Accidents vasculaires cérébraux Temps [min]
1 – 25 7 – 7,5
26 à 50 5 à 5,5
51 à 75 5 à 5,5
76 à 100 5 à 5,5
Durée totale : 22 – 24 min

Tableau 1 : protocole d’homogénéisation. Le protocole d’homogénéisation de la rectifieuse de tissu de Potter-Elvehjem pour homogénéiser 10 g de cortex frontal humain à une vitesse d’homogénéisation de 50 tr/min. Notez que les premiers coups de plusieurs nécessitent un délai supplémentaire pour homogénéiser les tissus hachées. Après cette homogénéisation initiale, chaque trait est de 12 s en durée (6 s de mouvement à la baisse, 6 s pour les déplacements vers le haut). Ainsi, après l’homogénéisation initiale, 5 traits peuvent être accomplis en 1 min, soit 25 coups en 5 min.

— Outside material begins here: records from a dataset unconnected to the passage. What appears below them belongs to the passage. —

-- ==== Sys2Proof/Machine/Flags.lean ====
section
/-! DEFINITION. What the part derives from its state: the leg the detectors prove (R126), proving levels (R149), quiet (R151),
aspects (R139), lamps (R140) and the output lines (R52, R58, R126). -/

namespace Sys2Proof.Machine

namespace State

/-- R126: the leg the detectors prove; `none` when they are inconsistent. -/
def provenLeg (s : State) (p : PointNo) : Option Leg :=
  match s.pins.det0[p], s.pins.det1[p] with
  | true, false => some .zero
  | false, true => some .one
  | _, _ => none

/-- The point is fitted in the active topology. -/
def fitted (s : State) (p : PointNo) : Bool := s.topo.points[p].fitted

/-- The head of a point's zone queue. -/
def head (s : State) (p : PointNo) : Option ZoneEntry := (s.point p).queue.head?

/-- R151: the zone of a point is quiet. -/
def quiet (s : State) (p : PointNo) : Bool :=
  (s.point p).queue.isEmpty && (s.point p).reservations.isEmpty && !s.engaged s.topo.points[p].entry

/-- R139: the aspect, by the first row that applies. -/
def aspectOf (s : State) (p : PointNo) : Aspect :=
  let r := s.point p
  let n := r.leg
  match r.state with
  | .outOfService => .dark
  | .moving => .moving n
  | .failed => .stop
  | .set | .unknown =>
    if s.provenLeg p ≠ some n ∨ (s.head p).any (fun e => e.leg ≠ n) ∨ s.barred p n ∨ r.proofDemand then .stop
    else if r.state = .unknown ∨ r.proving.level = .lapsed ∨ (s.head p).any (fun e => e.source = .undetermined) then
      .caution n
    else .proceed n

end State

/-- R149: the level of an age. -/
def levelFor (set : PointSet) (a : Nat) : Level :=
  if a < set.tProve then .fresh
  else if a < set.tProve + set.tGrace then .due
  else if a < set.tProve + 2 * set.tGrace then .overdue
  else .lapsed

/-- The level as judged now: LAPSED stays LAPSED until a proof (R150). -/
def State.judgedLevel (s : State) (p : PointNo) : Level :=
  match (s.point p).proving.level with
  | .lapsed => .lapsed
  | .fresh | .due | .overdue => levelFor (s.pointSet p) (age s.now (s.point p).proving.proofTime)

/-! ## Output lines

A part without supply releases every output: the spec gives it no level (assumption log 6). -/

/-- A square wave of the given period is in its on half, which comes first (R140). -/
def waveOn (period sinceChange : Nat) : Bool := decide (2 * (sinceChange % period) < period)

/-- The lamps lit by an aspect (R140), `t` ms after its change: LAMP0, LAMP1, LAMPX. -/
def lampsOf (a : Aspect) (t : Nat) : Bool × Bool × Bool :=
  let leg (l : Leg) (on : Bool) : Bool × Bool × Bool := (l == .zero && on, l == .one && on, false)
  match a with
  | .dark => (false, false, false)
  | .proceed l => leg l true
  | .caution l => leg l (waveOn 1000 t)
  | .moving l => leg l (waveOn 500 t)
  | .stop => (false, false, waveOn 250 t && waveOn 1000 t)

namespace State

/-- LAMP0, LAMP1 and LAMPX of a point now (R140); dark without supply (assumption log 6). -/
def lamps (s : State) (p : PointNo) : Bool × Bool × Bool :=
  if s.powered then lampsOf (s.point p).aspect (age s.now (s.point p).cadence) else (false, false, false)

/-- DRIVE0 or DRIVE1 (R126): asserted while the point is MOVING towards that leg, released without supply (assumption log 6). -/
def drive (s : State) (p : PointNo) (l : Leg) : Bool :=
  s.powered && (s.point p).state == .moving && (s.point p).leg == l

/-- CLOSE (R52, R69); released without supply (assumption log 6). -/
def closeLine (s : State) (f : FeederNo) : Bool :=
  s.powered && (s.breaker f).state == .closing && (s.breaker f).closeOut

/-- TRIP (R52): asserted in OPENING and STUCK, released without supply (assumption log 6). -/
def tripLine (s : State) (f : FeederNo) : Bool :=
  s.powered && ((s.breaker f).state == .opening || (s.breaker f).state == .stuck)

/-- TEST (R52): asserted while a test runs, released without supply (assumption log 6). -/
def testLine (s : State) (f : FeederNo) : Bool := s.powered && (s.breaker f).testing

/-- INCOMER_TRIP (R58); released without supply (assumption log 6). -/
def incomerLine (s : State) (g : Group) : Bool :=
  s.powered && match g with
    | .a => s.bsq.latchA
    | .b => s.bsq.latchB

end State

end Sys2Proof.Machine
end

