-- ==== Sys2Proof/Machine/PointOps.lean ====
section
/-! DEFINITION. The shared operations of the Point Controller: levels (R149, R150), movements (R133, R134), exercises (R152–R155),
quiet (R151), aspects and marks (R138, R139), failures and service (R134, R135, R142), entries (R129–R131) and exits (R136,
R137), telegrams (R128). -/

namespace Sys2Proof.Machine

namespace State

/-- The set leg, in the states that have one (R124). -/
def setLeg (r : PointRec) : Option Leg :=
  match r.state with
  | .set | .unknown => some r.leg
  | .moving | .failed | .outOfService => none

/-! ## Levels -/

/-- R149, R150: the level is judged afresh; a change stops the quiet timer and the readiness, entry to LAPSED is reported. -/
def judgeLevel (s : State) (p : PointNo) : State :=
  let r := s.point p
  let l := s.judgedLevel p
  if l = r.proving.level then s
  else
    let s1 := s.setPoint p { r with proving := { r.proving with level := l, quietTimer := none, ready := false } }
    if l = .lapsed then s1.raise (.pointLapsed p r.state (setLeg r) r.proving.proofTime s.now) else s1

/-! ## Leaving a state -/

/-- A point's exercise ends (R155). -/
def PointRec.idle (r : PointRec) : PointRec := { r with proving := { r.proving with phase := .idle } }

/-- The point is in OUT_OF_SERVICE (R142): its queues, confirmed flag and proof demand are kept. -/
def PointRec.retire (r : PointRec) : PointRec :=
  PointRec.idle
    { r with
      state := .outOfService, failure := none, serviceOut := false
      moveTimer := none, arrivalWait := none, detectionWait := none }

/-- The point enters FAILED (R134, R135, R129). A service-out pending from the movement then takes it out of service. -/
def PointRec.fail (r : PointRec) (why : FailCause) : PointRec :=
  let r1 := PointRec.idle
    { r with state := .failed, failure := some why, moveTimer := none, arrivalWait := none, detectionWait := none }
  if r.serviceOut then PointRec.retire r1 else r1

/-- FAILED with a POINT_FAILED notice (R134, R135, R142). -/
def failPoint (s : State) (p : PointNo) (why : FailCause) (leg : Option Leg) : State :=
  (s.setPoint p (PointRec.fail (s.point p) why)).raise (.pointFailed p why leg s.pins.det0[p] s.pins.det1[p])

/-- Proof demand is set (R136, R143); in RETURN_WAIT the exercise ends (R154). -/
def PointRec.demand (r : PointRec) : PointRec :=
  { r with
    proofDemand := true
    proving := { r.proving with phase := if r.proving.phase = .returnWait then .idle else r.proving.phase } }

/-! ## Movements -/

/-- A movement begins (R133, R134): MOVING towards the target, the move timer started, the arrival wait too when the
detectors already prove the target. -/
def startMove (s : State) (p : PointNo) (target : Leg) : State :=
  s.setPoint p
    { s.point p with
      state := .moving, leg := target, detectionWait := none
      moveTimer := some (later s.now (s.pointSet p).tMove)
      arrivalWait := if s.provenLeg p = some target then some (later s.now 50) else none }

/-- The first three requirements of R133, R152 and R154. -/
def mayMove (s : State) (p : PointNo) : Bool :=
  s.fitted p && (s.point p).state == .set && s.sst.mode == .run && !(s.point p).serviceOut

/-- R133: the target of the movement that is to start, for the head or on demand. -/
def movementTarget (s : State) (p : PointNo) : Option Leg :=
  let r := s.point p
  if !s.mayMove p then none
  else
    let demanded := if r.proofDemand then some r.leg.other else none
    match r.queue with
    | [] => demanded
    | h :: _ =>
      if h.mark.isSome then none
      else if h.leg ≠ r.leg ∧ !s.barred p h.leg then some h.leg
      else demanded

/-- R133: a movement starts, if one is to. -/
def takeUpMovement (s : State) (p : PointNo) : State :=
  match s.movementTarget p with
  | none => s
  | some l => s.startMove p l

/-- R152: an exercise is to start. -/
def exerciseDue (s : State) (p : PointNo) : Bool :=
  let r := s.point p
  s.mayMove p && r.proving.phase == .idle && !r.proofDemand && r.queue.isEmpty &&
    (r.proving.level == .overdue || r.proving.level == .lapsed || r.proving.request ||
      (r.proving.level == .due && r.proving.ready))

/-- R152: an exercise starts, if one is to. -/
def takeUpExercise (s : State) (p : PointNo) : State :=
  if s.exerciseDue p then
    let r := s.point p
    (s.setPoint p
      { r with
        proving :=
          { r.proving with
            phase := .outbound, home := r.leg, quietTimer := none, ready := false
            exercises := min 65535 (r.proving.exercises + 1) } }).startMove p r.leg.other
  else s

/-- R154: a return is to start. -/
def returnDue (s : State) (p : PointNo) : Bool :=
  let r := s.point p
  s.mayMove p && r.proving.phase == .returnWait && !r.proofDemand && r.queue.isEmpty

/-- R154: a return starts, if one is to. -/
def takeUpReturn (s : State) (p : PointNo) : State :=
  if s.returnDue p then
    let r := s.point p
    (s.setPoint p { r with proving := { r.proving with phase := .returning } }).startMove p r.proving.home
  else s

/-- The exercise mark of the movement that ends (R153, R154). -/
def exerciseMark : Phase → ExerciseMark
  | .outbound => .outbound
  | .returning => .returning
  | .idle | .returnWait => .none

/-- The phase after an arrival (R153, R154): an outbound one waits for its return while the zone queue is empty. -/
def phaseAfterArrival (r : PointRec) : Phase :=
  match r.proving.phase with
  | .outbound => if r.queue.isEmpty then .returnWait else .idle
  | .idle | .returnWait | .returning => .idle

/-- The record after an arrival: SET at the target, proof demand cleared, a proof recorded (R134, R148). -/
def PointRec.arrive (r : PointRec) (now : Time) : PointRec :=
  { r with
    state := .set, proofDemand := false, moveTimer := none, arrivalWait := none, detectionWait := none
    proving :=
      { r.proving with
        proofTime := now, level := .fresh, request := false, quietTimer := none, ready := false
        proofs := min 65535 (r.proving.proofs + 1), phase := phaseAfterArrival r } }

/-- R134: a movement ends by its arrival; a service-out pending then takes the point out of service. -/
def arrive (s : State) (p : PointNo) : State :=
  let r := s.point p
  let r1 := PointRec.arrive r s.now
  (s.setPoint p (if r.serviceOut then PointRec.retire r1 else r1)).raise
    (.pointSet p r.leg .movement (exerciseMark r.proving.phase))

/-! ## The end of an event -/

/-- R151: the quiet timer runs while the level is DUE, no exercise is under way and the zone is quiet; readiness ends with
quiet. -/
def takeUpQuiet (s : State) (p : PointNo) : State :=
  let r := s.point p
  let runs := r.proving.level == .due && r.proving.phase == .idle && s.quiet p
  let timer := if runs then
      (if r.proving.quietTimer.isNone && !r.proving.ready then some (later s.now (s.pointSet p).tQuiet) else r.proving.quietTimer)
    else none
  s.setPoint p { r with proving := { r.proving with quietTimer := timer, ready := r.proving.ready && s.quiet p } }

/-- The leg a proceed or caution aspect shows (R138). -/
def Aspect.shown : Aspect → Option Leg
  | .proceed l => some l
  | .caution l => some l
  | .dark | .moving _ | .stop => none

/-- R138: the head takes the proceed-given mark when the aspect shows its leg, and its overdue timer starts. -/
def markHead (now : Time) (tZone : Nat) (shown : Option Leg) : List ZoneEntry → List ZoneEntry
  | [] => []
  | h :: rest =>
    if h.mark.isNone && shown == some h.leg then { h with mark := some now, overdue := some (later now tZone) } :: rest
    else h :: rest

/-- R139, R140, R138: the aspect is derived afresh, its change restarts the cadence, and the mark is taken up. -/
def deriveAspect (s : State) (p : PointNo) : State :=
  let r := s.point p
  let a := s.aspectOf p
  s.setPoint p
    { r with
      aspect := a
      cadence := if a = r.aspect then r.cadence else s.now
      queue := markHead s.now (s.pointSet p).tZone (Aspect.shown a) r.queue }

/-- One fitted point at the end of an event: quiet, movement, exercise, return, aspect. -/
def takeUpPoint (s : State) (p : PointNo) : State :=
  if s.fitted p then
    (((((s.takeUpQuiet p).takeUpMovement p).takeUpExercise p).takeUpReturn p).deriveAspect p)
  else s

/-- Every fitted point at the end of an event, in ascending order. -/
def takeUpPoints (s : State) : State := (List.finRange 16).foldl takeUpPoint s

/-! ## DRAINING (R174) -/

/-- R174: nothing is left to drain: no fitted point MOVING, no enabled feeder CLOSING, OPENING or TESTING. -/
def drained (s : State) : Bool :=
  ((List.finRange 16).all fun p => !(s.fitted p && (s.point p).state == .moving)) &&
    ((List.finRange 12).all fun f => !(s.topo.feeders[f].enabled &&
      ((s.breaker f).state == .closing || (s.breaker f).state == .opening || (s.breaker f).state == .testing)))

/-- A change of mode, with its notice (R173). -/
def changeMode (s : State) (m : Mode) : State :=
  ({ s with sst := { s.sst with mode := m } }).raise (.mode s.sst.mode m s.now)

/-- R170, R174: DRAINING becomes CONFIGURE once nothing is left; the topology generation is noted. -/
def takeUpDrain (s : State) : State :=
  if s.sst.mode = .draining ∧ s.drained then
    let s1 := s.changeMode .configure
    { s1 with sst := { s1.sst with notedGen := s1.sst.topologyGen } }
  else s

/-- What an event's end takes up (assumption log 7): feeders whose last hold is lifted and the close guard, the end of
DRAINING, then points: movements, exercises, returns, aspects and marks. -/
def takeUp (s : State) : State := (s.takeUpFeeders.takeUpDrain).takeUpPoints

/-! ## Detectors and the record at rest -/

/-- The record of a point put to rest at a reset or by a change of topology (R12, R146): UNKNOWN at the leg its detectors prove,
or FAILED; unconfirmed, queues empty, drives off. A point that was FAILED and stays so keeps its first cause (R124); any other
takes DETECTION, which R146 gives for a reset and the model for a change of topology (assumption log 15). -/
def restPoint (s : State) (p : PointNo) (r : PointRec) : PointRec :=
  let r1 : PointRec := PointRec.idle
    { r with confirmed := false, queue := [], reservations := [], moveTimer := none, arrivalWait := none, detectionWait := none }
  match s.provenLeg p with
  | some l => { r1 with state := .unknown, leg := l, failure := none }
  | none => { r1 with state := .failed, failure := (if r.state = .failed then r.failure else none).or (some .detection) }

/-- R134, R135: the waits after a change of the detectors. -/
def watchDetectors (s : State) (p : PointNo) : State :=
  let r := s.point p
  let proved := s.provenLeg p == some r.leg
  match r.state with
  | .moving =>
    s.setPoint p { r with
      arrivalWait := if proved then (if r.arrivalWait.isNone then some (later s.now 50) else r.arrivalWait) else none }
  | .set | .unknown =>
    s.setPoint p { r with
      detectionWait := if proved then none else (if r.detectionWait.isNone then some (later s.now 200) else r.detectionWait) }
  | .failed | .outOfService => s

/-! ## Entries (R129–R131) -/

/-- R130: the leg and source of an admitted entry. `bound` is the oldest live reservation. -/
def routeOf (s : State) (p : PointNo) (bound : Option Reservation) (flag : CurrentFlag) : Leg × Source :=
  let set := s.pointSet p
  let byCurrent : Leg × Source :=
    if set.currentOn then
      if s.isLive s.topo.segments[s.topo.points[p].approach] then
        match flag with
        | .drawing => (set.powerLeg, .current)
        | .coasting => (set.powerLeg.other, .current)
        | .unknown => (set.defaultLeg, .undetermined)
      else (set.defaultLeg, .undetermined)
    else (set.defaultLeg, .default)
  match (s.point p).route with
  | .fixed l => (l, .override)
  | .auto =>
    match bound.bind (·.leg) with
    | some l => (l, .tag)
    | none => byCurrent

/-- R131, R154: an entry joins the zone queue; in RETURN_WAIT the exercise ends with it. -/
def joinZone (s : State) (p : PointNo) (n : SlotNo) (leg : Leg) (source : Source) : State :=
  let r := s.point p
  s.setPoint p
    { r with
      queue := r.queue ++ [⟨n, leg, source, none, none⟩]
      proving := { r.proving with phase := if r.proving.phase = .returnWait then .idle else r.proving.phase } }

/-- R129: an entry report finds 3 entries: ZONE_OVERFULL, and a SET or MOVING point fails. -/
def overfull (s : State) (p : PointNo) : State :=
  let r := s.point p
  let a := s.topo.points[p].approach
  let s1 := s.raise (.zoneOverfull p a ((s.queue a)[3]?) s.now)
  match r.state with
  | .set | .moving => s1.setPoint p (PointRec.fail r .overfull)
  | .unknown | .failed | .outOfService => s1

/-- The reservation list without its oldest reservation. -/
def dropReservation (s : State) (p : PointNo) : State :=
  s.setPoint p { s.point p with reservations := (s.point p).reservations.tail }

/-- An entry report (R129–R131), with the flag it carries. -/
def entryReport (s : State) (p : PointNo) (flag : CurrentFlag) : State :=
  let r := s.point p
  let bound := r.reservations.head?
  if !r.confirmed then s.dropReservation p
  else if 3 ≤ r.queue.length then s.overfull p
  else
    let (leg, source) := s.routeOf p bound flag
    match (s.dropReservation p).vehicleAtEntry p (bound.map (·.fleet)) flag with
    | (none, s1) => s1
    | (some n, s1) => s1.joinZone p n leg source

/-! ## Exits (R136, R137) -/

/-- The Point Controller's part in an exit completion, after the tracker has moved the approach head. -/
def exitReport (s : State) (p : PointNo) (leg : Leg) (g : GateNo) (placed : Option Candidate) : State :=
  let r := s.point p
  let astray := r.state == .set && leg != r.leg
  match r.queue with
  | e :: rest =>
    let r1 := { r with queue := rest }
    let s1 := s.setPoint p (if leg ≠ e.leg ∨ astray then PointRec.demand r1 else r1)
    if leg ≠ e.leg then s1.applyFault e.slot (.wrongLeg p leg) else s1
  | [] =>
    let s1 := if r.confirmed then s.raise (.entryMissed p g leg placed s.now) else s
    if astray then s1.setPoint p (PointRec.demand r) else s1

/-! ## Telegrams (R128) -/

/-- A reservation list takes a telegram: renewed in place, appended, or appended after the oldest is dropped. -/
def reserve (l : List Reservation) (r : Reservation) : List Reservation :=
  if l.any (fun q => q.fleet == r.fleet) then l.map fun q => if q.fleet = r.fleet then r else q
  else if l.length < 2 then l ++ [r]
  else l.tail ++ [r]

/-- R127, R128: a good telegram is taken when its point is fitted and its tag reader enabled. -/
def takeTelegram (s : State) (t : Telegram) : State :=
  let p := t.reader
  if s.fitted p && (s.pointSet p).tagReader then
    s.setPoint p { s.point p with
      reservations := reserve (s.point p).reservations ⟨t.fleet, t.leg, s.now, later s.now (s.pointSet p).tResv⟩ }
  else s

end State

end Sys2Proof.Machine
end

Problème Cause potentielle Solution
Aucune granule capillaire 1) concentration de Ficoll incorrecte 1) ajuster la concentration de Ficoll
2) Vitesse de centrifugation incorrecte 2) régler la vitesse de centrifugation
3) incorrecte vitesse d’accélération ou de décélération 3) régler la vitesse d’accélération ou de décélération
Faible rendement capillaire 1) méninges bloquant les étapes de filtration 1) retirer tous les méninges avant la filtration
2) trop de capillaires perdus au cours de la procédure d’isolement 2) calculer la concentration du tampon correctement, rincer les pointes de pipette
3) lavage capillaires hors PluriStrainer filtres ne suffisait pas 3) Retournez filtres et inspecter soigneusement pour les capillaires (microscope à utiliser)
4) les bulles excès au cours de la resuspensions 4) pipette lentement pour éviter les bulles
Capillaires non viables 1) intervalle de prolongé post-mortem 1) réduire les intervalles si possible ou utilisons cerveau gelé clin d’oeil
2) utilisation congelés de tissu pour l’isolement 2) utiliser les tissus frais
3) moment de la procédure d’isolement trop long 3) optimiser le flux de travail
4) équipement/tampons n’ont pas été entretenus sur la glace lors de la procédure d’isolement 4) garder le matériel et tampons sur la glace lors de l’isolation

Tableau 2 : dépannage des problèmes courants. Une liste des erreurs et des problèmes qui se produisent au cours de la procédure d’isolement et comment ils peuvent être résolus plus courants.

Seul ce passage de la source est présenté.